Objective: Know that a deceleration is a negative acceleration and use this in calculations
In physics, acceleration (\$a\$) is the rate of change of velocity with time:
\$a = \frac{\Delta v}{\Delta t}\$
When the velocity of an object decreases, the acceleration is directed opposite to the motion. This is called deceleration and is simply a negative acceleration:
\$a_{\text{decel}} = -\,|a|\$
Key Points
Deceleration is not a different physical quantity; it is just acceleration with a negative sign.
The magnitude of deceleration is the absolute value of the acceleration.
In equations, always keep the sign consistent with the chosen direction (positive forward, negative backward).
Typical situations: braking a car, a ball rolling up a slope, an object thrown upwards.
Symbols and Units
Symbol
Quantity
Unit
\$v\$
velocity
m s\(^{-1}\)
\$\Delta v\$
change in velocity
m s\(^{-1}\)
\$t\$
time
s
\$\Delta t\$
change in time
s
\$a\$
acceleration (positive) or deceleration (negative)
m s\(^{-2}\)
Worked Example
A car travelling at \$20\ \text{m s}^{-1}\$ brakes uniformly to a stop in \$5\ \text{s}\$. Find the acceleration and state whether it is a deceleration.

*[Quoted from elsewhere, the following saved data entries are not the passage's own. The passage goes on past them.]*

/-- The Stack Layer Port and the layer side of one channel (R42 to R58). -/
structure LayerS where
  down : List Down := []
  up : List Up := []
  reads : List RdTag := []
  /-- The transfer captured last. -/
  last : Option Down := none
  /-- Transfers captured with odd parity whose reports are on their way, oldest first (R45). -/
  failed : List Down := []
  /-- An RCOPY or RFILL word captured whose argument word has not come yet (R46). -/
  awaits : Option Nat := none
  refreshCounter : Nat := 0
  fillData : Nat := 0
  fillCheck : Nat := 0
  temperature : Nat := 0
  /-- The latest MRR or TRR value the controller received. -/
  modeRead : Nat := 0
  /-- Trims 0 to 5 (Table 2.6), layer side. -/
  trims : List Nat := [0, 0, 0, 0, 0, 0]
  /-- Read-capture strobes 0 to 3 and the done-report strobe, logic side. -/
  logicTrims : List Nat := [0, 0, 0, 0, 0]
  /-- A FillPattern write not yet carried to this channel (R50). -/
  fillPending : Bool := false
  /-- The MRR of temperature of the latest sample has not been sent yet (R286). -/
  tempDue : Bool := false
  /-- The 72-bit word every row holds since the last initialisation (R381). -/
  base : Nat := 0
  deriving DecidableEq, Repr

/-- What a queue entry does. -/
inductive AccKind where
  | read
  | write
  /-- A partial write: one read-modify-write (R87). -/
  | rmw
  /-- An in-bank copy to row `dst` of its bank (R55). -/
  | copy (dst : Nat)
  /-- The read entry of a bounce copy whose write entry lies in channel `wchan`, and the write entry of
  one that reads a row of channel `rchan` (R57, R68). -/
  | bounceRead (wchan : Nat)
  | bounceWrite (rchan rbank rrow : Nat)
  /-- A row fill (R58). -/
  | fill
  /-- A corrected-word write-back (R265). -/
  | writeBack
  deriving DecidableEq, Repr

/-- The work an access belongs to: a copy-on-write or relocation, the clearing of a block, a migration. -/
inductive JobRef where
  | none
  /-- A job of the block map, by its number. -/
  | job (id : Nat)
  | clear (block : Nat)
  /-- A repair migration (R276, R277). -/
  | migrate
  deriving DecidableEq, Repr

/-- One queued access (R64, R68). -/
structure Acc where
  id : Nat
  kind : AccKind
  /-- Requests answered when it completes, with repetition (R67, R90). -/
  reqs : List Nat := []
  /-- Place in acceptance order (R81). -/
  order : Nat := 0
  /-- Fragment it belongs to (R64). -/
  frag : Nat := 0
  bank : Nat := 0
  /-- Logical row number. -/
  row : Nat := 0
  sector : Nat := 0
  /-- 64-byte line access; else one sector. -/
  line : Bool := false
  /-- Offset of the first byte of the access within its request. -/
  off : Nat := 0
  data : Nat := 0
  mask : Nat := 0
  /-- Words written poisoned (R263), one bit per 64-bit word. -/
  pois : Nat := 0
  /-- Carried in the pass tier as conforming (R128), and its pass. -/
  pass : Bool := false
  ofPass : Option Nat := none
  /-- 0 its row was found open, 1 its bank precharged, 2 a PRE was needed first. -/
  page : Nat := 0
  /-- Bytes of its fragment (R143). -/
  flen : Nat := 0
  /-- The tier it is served at by promotion (R72): 0 pass, 1 best-effort; 9 none. -/
  promo : Nat := 9
  /-- A finding of the Blotter: served in the Blotter's tier (R73). -/
  low : Bool := false
  cls : Nat := 0
  /-- The regulator that is its source (R128); none for work without one. -/
  reg : Option Nat := none
  /-- 0 queued. Read, write, fill: 1 issued. Copy: 1 its ACT, 2 its RCOPY issued. Read-modify-write:
  1 its RD issued, 2 its data back, 3 its WR issued. Bounce copy, row clear on SLP-2: 1 running. -/
  stage : Nat := 0
  /-- Lines of a bounce copy or row clear issued, and done. -/
  sent : Nat := 0
  done : Nat := 0
  /-- The sector a read-modify-write is to write, with its poisoned words (R87, R88). -/
  mdata : Nat := 0
  mpois : Nat := 0
  /-- Physical row, where it is not that of the remap table: the spare a migration writes (R276). -/
  prow : Option Nat := none
  /-- It met a merge entry: it waits for the flush and is not forwarded (R83). -/
  noFwd : Bool := false
  /-- Merge slot it waits in for an entry (R429). -/
  slot : Option Nat := none
  /-- Upset bits of its data words in the queue, by word (R260). -/
  err : FMap Nat := []
  /-- First of its fragment: bears the overhead of R75. -/
  first : Bool := false
  /-- Counted in GateWaits already (R144). -/
  waited : Bool := false
  /-- Needs only an open gate (R150). -/
  exempt : Bool := false
  /-- Time base at acceptance (R137). -/
  stamp : Nat := 0
  /-- Partition whose work it is (R247, R321). -/
  part : Nat := 0
  job : JobRef := .none
  deriving DecidableEq, Repr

Identify the initial and final velocities:
\$v_i = 20\ \text{m s}^{-1}\$ (forward)
\$v_f = 0\ \text{m s}^{-1}\$
Calculate the change in velocity:
\$\Delta v = vf - vi = 0 - 20 = -20\ \text{m s}^{-1}\$
Interpretation: The acceleration is \$-4\ \text{m s}^{-2}\$, i.e. a deceleration of \$4\ \text{m s}^{-2}\$ opposite to the direction of motion.
Another Example – Object Thrown Upwards
A ball is thrown vertically upward with an initial speed of \$15\ \text{m s}^{-1}\$. Taking upward as positive, the acceleration due to gravity is \$-9.8\ \text{m s}^{-2}\$. Determine the time taken to reach the highest point.
\$v = u + at\$
At the highest point \$v = 0\$, so:
\$0 = 15 + (-9.8)t\$
\$t = \frac{15}{9.8} \approx 1.53\ \text{s}\$
The negative sign of \$a\$ indicates a deceleration of the upward motion.
Practice Questions
A cyclist traveling at \$8\ \text{m s}^{-1}\$ slows down uniformly to \$2\ \text{m s}^{-1}\$ in \$4\ \text{s}\$. Calculate the acceleration and state whether it is a deceleration.
A train decelerates at \$1.2\ \text{m s}^{-2}\$ for \$30\ \text{s}\$. If its initial speed is \$25\ \text{m s}^{-1}\$, what is its final speed?
A ball rolls up a gentle slope, slowing from \$3\ \text{m s}^{-1}\$ to rest in \$6\ \text{s}\$. Determine the magnitude of the deceleration.
Explain why the sign of acceleration must be considered when using the equation \$s = ut + \frac{1}{2}at^{2}\$ for a decelerating object.
Common Mistakes to Avoid
Treating deceleration as a separate quantity and forgetting the negative sign.
Using the magnitude of acceleration in equations that require a signed value.
Mixing up the chosen positive direction; always keep it consistent throughout a problem.
Suggested diagram: A car braking to a stop, showing initial velocity, final velocity, and the negative acceleration vector.
Summary
Deceleration is simply acceleration with a negative sign, indicating that the velocity is decreasing in the chosen positive direction. By keeping track of signs, you can correctly apply the kinematic equations to any situation involving slowing down.